Но даже если удавалось сочинить наивную и сомнительную сказку о «доброй» и «злой» Германии, о жалком Тораке, отдавшемся Гитлеру, и великом Тильмане Рименшнайдере, которому навязывались в компанию, – даже тут дух в конце концов был вынужден капитулировать перед реальностью. Причин тому множество, их трудно вычленить, а затем снова привести к синтезу, как следовало бы. Я не говорю о чисто физических причинах, так как не знаю, насколько это правомерно, ведь в конечном счете каждый узник лагеря зависел от большей или меньшей выносливости своего организма. Ясно, однако, что вопрос о воздействии духа нельзя ставить там, где человек, оказавшись на грани смерти от голода и истощения, не просто становится бездуховным, но в буквальном смысле теряет человеческий облик. Так называемый «мусульманин», «доходяга», как на лагерном жаргоне называли покорившегося судьбе и оставленного товарищами заключенного, более не обладал пространством сознания, где могли бы противостоять добро и зло, благородство и подлость, духовность и бездуховность. Это был бродячий труп, пучок агонизирующих физиологических функций. Его, как это ни тягостно, придется исключить из нашего рассмотрения. Я могу исходить только из моего собственного опыта, опыта заключенного, который голодал, но не умирал от голода, которого били, но не забили до смерти, у которого были раны, но не смертельные, то есть заключенного, который объективно еще обладал субстратом, где дух в принципе мог держаться и даже выстоять. Но держался дух еле-еле, на слабых ногах, и о стойкости его говорить не приходится, такова печальная правда. Я уже описывал, как переставали срабатывать, а не то и бесследно сгорали цепочки эстетических представлений и реминисценций. В большинстве случаев они не приносили утешения, порой оборачивались болью или издевкой, но чаще всего тонули в чувстве полного безразличия.
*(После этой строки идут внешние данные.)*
/-- Settles O48: one case a register; its read answers the word of what its write stored. -/
theorem fieldWritesReadBack : Obligations.FieldWritesReadBack := by
  intro s a d ts i hl ht ha
  have hi := i.isLt
  obtain ha | ha | ha | ha := ha
  · obtain ⟨t, rfl, hstep, hread⟩ := step_of_idle_write_read hl ht (portReg_cfg ha) nofun nofun
    refine ⟨_, _, hstep, hread, rfl, fun _ => ⟨word_cfgOf d, ?_, ?_, ?_, rfl⟩, by omega, by omega, by omega⟩
    · exact cfgOf_eb_toNat d
    · exact cfgOf_rm_toNat d
    · exact cfgOf_mb_toNat d
  · obtain ⟨t, rfl, hstep, hread⟩ := step_of_idle_write_read hl ht (portReg_loss ha) nofun nofun
    refine ⟨_, _, hstep, hread, rfl, by omega, fun _ => ⟨lossWord_lossOf d, ?_, rfl⟩, by omega, by omega⟩
    simp [State.portWrite, lossNumber_lossOf]
  · obtain ⟨t, rfl, hstep, hread⟩ := step_of_idle_write_read hl ht (portReg_e ha) nofun nofun
    have he : (s.e.set i (BitVec.ofInt 32 d.toInt)).get i = d := by rw [Bank.get_set_self, BitVec.ofInt_toInt]
    refine ⟨_, _, hstep, hread, rfl, by omega, by omega, fun _ => ⟨he, congrArg BitVec.toInt he, ?_⟩, by omega⟩
    simp [State.portWrite, State.writeE, State.withTurns]
  · obtain ⟨t, rfl, hstep, hread⟩ := step_of_idle_write_read hl ht (portReg_metaReg ha) nofun nofun
    refine ⟨_, _, hstep, hread, rfl, by omega, by omega, by omega, fun _ => ⟨?_, ?_, ?_, ?_⟩⟩
    · exact (State.metaWord_writeMeta _ i _ _).trans (metaWord_categoryOf d)
    · rw [State.portWrite, State.writeMeta_sgn, Bank.get_set_self]
      exact (Nat.toNat_testBit d.toNat 0).trans (by simp)
    · simp [State.portWrite, categoryNumber_categoryOf, Nat.shiftRight_eq_div_pow]
    · simp [State.portWrite, State.writeMeta, State.withTurns]

end Sys2Proof.Machine
end

section
/-! PROOFS. NORM: its configuration errors (O25), and that its results are canonical (O31). -/

namespace Sys2Proof.Machine

/-! ### The configuration check (R73, R300, R303) -/

section Configuration

variable {s : State} {rm : RmSel}

theorem normMode_of_not_legal (h : ¬ s.cfg.Legal s.params.w) : s.normMode rm = .error .cfg := if_neg h

theorem normMode_of_no_mode (h : s.cfg.mode rm = none) : s.normMode rm = .error .cfg := by
  simp only [State.normMode, h, ite_self]

theorem modeOfCode_of_three_lt : ∀ {n : Nat}, 3 < n → modeOfCode n = none
  | _ + 4, _ => rfl

theorem exec_norm_of_normMode_error {rd ra : Idx} {l : Bool} {k : ErrCode} (h : s.normMode rm = .error k) :
    exec (.norm rd ra rm l) s = s.finish (.error k) := by
  simp only [exec, execNorm, h, Except.bind]

theorem exec_norm_of_ok {rd ra : Idx} {l : Bool} {mode : RoundingMode} {r : NormResult}
    (hl : s.cfg.Legal s.params.w) (hm : s.cfg.mode rm = some mode)
    (hr : normalizeFloat s.cfg mode (s.incomingLoss l) (s.readF ra) = .ok r) :
    exec (.norm rd ra rm l) s = .next (s.writeNorm rd r).retire := by
  simp only [exec, execNorm, normMode_eq_ok_iff.mpr ⟨hl, hm⟩, Except.bind, hr, Except.map, State.finish_ok]

end Configuration

/-- Settles O25: in both cases the mode is an error, before any operand is read. -/
theorem normChecksConfiguration : Obligations.NormChecksConfiguration := fun _ _ _ _ _ =>
  ⟨fun h => raisesError_of (exec_norm_of_normMode_error (normMode_of_not_legal h)),
    fun h => raisesError_of (exec_norm_of_normMode_error (normMode_of_no_mode (modeOfCode_of_three_lt h)))⟩

/-! ### Shifts and the leading bit -/

section Msb

variable {m n k : Nat}

theorem shiftRight_lt_two_pow (h : msb m < n + k) : m >>> k < 2 ^ n := by
  rw [Nat.shiftRight_eq_div_pow, Nat.div_lt_iff_lt_mul (Nat.two_pow_pos k), ← Nat.pow_add]
  exact (lt_two_pow_msb_succ m).trans_le (Nat.pow_le_pow_right (by decide) h)

theorem two_pow_le_shiftRight (hm : m ≠ 0) (h : n + k ≤ msb m) : 2 ^ n ≤ m >>> k := by
  rw [Nat.shiftRight_eq_div_pow, Nat.le_div_iff_mul_le (Nat.two_pow_pos k), ← Nat.pow_add]
  exact (Nat.pow_le_pow_right (by decide) h).trans (two_pow_msb_le hm)

theorem shiftLeft_lt_two_pow (h : msb m + k < n) : m <<< k < 2 ^ n := by
  rw [Nat.shiftLeft_eq]
  calc m * 2 ^ k < 2 ^ (msb m + 1) * 2 ^ k := Nat.mul_lt_mul_of_pos_right (lt_two_pow_msb_succ m) (Nat.two_pow_pos k)
    _ = 2 ^ (msb m + 1 + k) := (Nat.pow_add ..).symm
    _ ≤ 2 ^ n := Nat.pow_le_pow_right (by decide) (by omega)

theorem two_pow_le_shiftLeft (hm : m ≠ 0) (h : n ≤ msb m + k) : 2 ^ n ≤ m <<< k := by
  rw [Nat.shiftLeft_eq]
  calc 2 ^ n ≤ 2 ^ (msb m + k) := Nat.pow_le_pow_right (by decide) h
    _ = 2 ^ msb m * 2 ^ k := Nat.pow_add ..
    _ ≤ m * 2 ^ k := Nat.mul_le_mul_right _ (two_pow_msb_le hm)

end Msb

/-! ### The format and the shift of NORM -/

theorem Cfg.alignedExp_eq (c : Cfg) (f : FloatReg) : c.alignedExp f = f.exp + alignShift c f.man := by
  simp only [Cfg.alignedExp, alignShift, Cfg.prec]
  omega

/-- The shift of R309: the one that brings the leading bit to bit MB, but never below e_min. -/
theorem finalShift_eq_max (c : Cfg) (e : Int) (m : Nat) : finalShift c e m = max (alignShift c m) (c.eMin - e) := by
  unfold finalShift
  split <;> omega

theorem Cfg.Legal.bias_bounds {c : Cfg} {w : Nat} (h : c.Legal w) : 1 ≤ c.bias ∧ c.bias ≤ 2 ^ 30 - 1 := by
  obtain ⟨hlo, hhi, -, -⟩ := h
  have h1 : (2 : Int) ^ 1 ≤ 2 ^ (c.ebN - 1) := pow_le_pow_right₀ (by decide) (by omega)
  have h2 : (2 : Int) ^ (c.ebN - 1) ≤ 2 ^ 30 := pow_le_pow_right₀ (by decide) (by omega)
  simp only [Cfg.bias]
  omega

/-- The exponent of a canonical float fits its register (R53, R60, R61). -/
theorem Cfg.Canonical.expFits {c : Cfg} {w : Nat} {f : FloatReg} (hl : c.Legal w) (h : c.Canonical f) : ExpFits f.exp := by
  have hb := Cfg.Legal.bias_bounds hl
  suffices hrange : c.eMin ≤ f.exp ∧ f.exp ≤ c.eMax + 1 by
    simp only [Cfg.eMin, Cfg.eMax] at hrange
    simp only [ExpFits]
    omega
  have hle : c.eMin ≤ c.eMax := by simp only [Cfg.eMin, Cfg.eMax]; omega
  unfold Cfg.Canonical at h
  split at h
  · rw [h]; exact ⟨le_refl c.eMin, show c.eMin ≤ c.eMax + 1 by omega⟩
  · exact ⟨h.1, by have := h.2.1; omega⟩
  · rw [h]; exact ⟨show c.eMin ≤ c.eMax + 1 by omega, le_refl (c.eMax + 1)⟩
  · rw [h]; exact ⟨show c.eMin ≤ c.eMax + 1 by omega, le_refl (c.eMax + 1)⟩

/-! ### Canonical results -/

/-- A result is canonical, has the sign of its operand, is no NaN, and has OVF set exactly when it is Infinity (R312, R314). -/
structure NormResult.IsCanonical (c : Cfg) (sign : Bool) (r : NormResult) : Prop where
  canonical : c.Canonical r.val
  sign_eq : r.val.sign = sign
  ovf_iff : r.ovf = true ↔ r.val.cat = .infinity
  not_nan : r.val.cat ≠ .nan

theorem isCanonical_infinity (c : Cfg) (sign : Bool) (lf : LossFraction) :
    NormResult.IsCanonical c sign { val := c.infinityFloat sign, loss := lf, ovf := true } :=
  ⟨rfl, rfl, ⟨fun _ => rfl, fun _ => rfl⟩, nofun⟩

theorem isCanonical_zero (c : Cfg) (sign : Bool) (lf : LossFraction) :
    NormResult.IsCanonical c sign { val := c.zeroFloat sign, loss := lf, ovf := false } :=
  ⟨rfl, rfl, ⟨nofun, nofun⟩, nofun⟩

theorem isCanonical_normal {c : Cfg} {sign : Bool} {lf : LossFraction} {e : Int} {m : Nat} (h : c.CanonicalNormal e m) :
    NormResult.IsCanonical c sign { val := { sign := sign, cat := .normal, exp := e, man := m }, loss := lf, ovf := false } :=
  ⟨h, rfl, ⟨nofun, nofun⟩, nofun⟩

section Rounding

variable {c : Cfg} {mode : RoundingMode} {sign : Bool} {ef : Int} {mk : Nat} {lf : LossFraction}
Исключения, разумеется, бывали – в состояниях своеобразного опьянения. Помню, однажды санитар в лазарете дал мне тарелку подслащенной манной каши, которую я жадно проглотил, после чего погрузился в состояние невероятной духовной эйфории. С глубоким умилением я сначала подумал о феномене человеческой доброты. Затем мне вспомнился образ славного Иоахима Цимсена из «Волшебной горы» Томаса Манна. И вдруг мое сознание до краев наполнилось хаотической мешаниной из прочитанных книг, обрывков знакомой музыки, собственных, как мне казалось, философских мыслей. Мною завладела безумная духовная жажда, сопровождавшаяся пронзительной жалостью к себе, от которой на глаза навернулись слезы. Причем не до конца затуманенным краем сознания я полностью отдавал себе отчет в иллюзорном характере такого минутного духовного подъема. Это было настоящее опьянение, вызванное физическими причинами. Позднее, поговорив с товарищами, я сделал вывод, что был отнюдь не единственным, кому в подобных обстоятельствах удалось достичь кратковременного духовного подъема. Аналогичное опьянение нередко возникало и у моих товарищей по несчастью – во время еды или от забытого уже наслаждения сигаретой. Как и всякое опьянение, оно оставляло после себя безрадостное, мучительное ощущение пустоты и стыда. Оно было глубоко фальшивым и не могло обогатить дух. Однако эстетические представления и всё, что они с собой несут, занимают в арсенале духовного человека лишь ограниченное и отнюдь не самое важное место. Гораздо важнее аналитическое мышление: можно бы ожидать, что перед лицом кошмара оно станет одновременно опорой и маяком.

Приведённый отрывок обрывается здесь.